_Exercise instructions_
Each line in the data holding "RingReply" should be listed.

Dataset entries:
>>
-- ==== Sys2Proof/Laws/FramesEst.lean ====
section
/-! SUPPORT. What the operations leave alone: estimation, intake, staging and thermal. -/
namespace Sys2Proof.Machine
open Sys2Proof
set_option linter.unusedTactic false
set_option linter.unreachableTactic false

set_option maxRecDepth 4000
set_option linter.unusedSimpArgs false

/-! ### Intake -/
@[simp] theorem takeHv_quiet (k : Nat) (h : SnapHeader) (d : IntakeData) (s : State) : (takeHv k h d s).quiet = s.quiet := by simp [takeHv]
@[simp] theorem feedEstimator_quiet (k : Nat) (h : SnapHeader) (s : State) : (feedEstimator k h s).quiet = s.quiet := by simp [feedEstimator]
theorem execSnapshotIntake_quiet (ring : Nat) (data : IntakeData) (s : State) {t : State} : execSnapshotIntake ring data s = .next t → t.quiet = s.quiet := by
  intro h
  unfold execSnapshotIntake at h
  injection h with h
  subst h
  repeat' first | (simp +zetaDelta; done) | extract_lets | split
@[simp] theorem entryAnswered_quiet (r : Nat) (purpose : Purpose) (e : RingEntry) (p : RingReply) (s : State) : (entryAnswered r purpose e p s).quiet = s.quiet := by
  unfold entryAnswered
  repeat' first | (simp +zetaDelta; done) | extract_lets | split
@[simp] theorem entryFailed_quiet (r : Nat) (purpose : Purpose) (e : RingEntry) (s : State) : (entryFailed r purpose e s).quiet = s.quiet := by
  unfold entryFailed
  repeat' first | (simp +zetaDelta; done) | extract_lets | split
@[simp] theorem purposeDone_quiet (r : Nat) (purpose : Purpose) (failed : List Nat) (s : State) : (purposeDone r purpose failed s).quiet = s.quiet := by
  unfold purposeDone
  repeat' first | (simp +zetaDelta; done) | extract_lets | split
@[simp] theorem directNext_quiet (r : Nat) (again : List RingEntry) (s : State) : (directNext r again s).quiet = s.quiet := by
  unfold directNext
  repeat' first | (simp +zetaDelta; done) | refine (foldl_quiet (fun _ _ => ?_) _ _).trans ?_ | refine (foldl_quiet_fst (fun _ _ => ?_) _ _).trans ?_ | refine (foldl_quiet_snd (fun _ _ => ?_) _ _).trans ?_ | extract_lets | split | simp +zetaDelta
theorem execCommandResponse_quiet (ring : Nat) (entries : List RingReply) (s : State) {t : State} : execCommandResponse ring entries s = .next t → t.quiet = s.quiet := by
  intro h
  unfold execCommandResponse at h
  injection h with h
  subst h
  repeat' first | (simp +zetaDelta; done) | refine (foldl_quiet (fun _ _ => ?_) _ _).trans ?_ | refine (foldl_quiet_fst (fun _ _ => ?_) _ _).trans ?_ | refine (foldl_quiet_snd (fun _ _ => ?_) _ _).trans ?_ | extract_lets | split | simp +zetaDelta
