-- ==== Sys2Proof/Laws/FramesStart.lean ====
section
/-! SUPPORT. What the operations leave alone: starts, the host port and the frame. -/
namespace Sys2Proof.Machine
open Sys2Proof
set_option linter.unusedTactic false
set_option linter.unreachableTactic false

set_option maxRecDepth 4000
set_option linter.unusedSimpArgs false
<<
_Answer box_
@[simp] theorem entryAnswered_quiet (r : Nat) (purpose : Purpose) (e : RingEntry) (p : RingReply) (s : State) : (entryAnswered r purpose e p s).quiet = s.quiet := by
theorem execCommandResponse_quiet (ring : Nat) (entries : List RingReply) (s : State) {t : State} : execCommandResponse ring entries s = .next t → t.quiet = s.quiet := by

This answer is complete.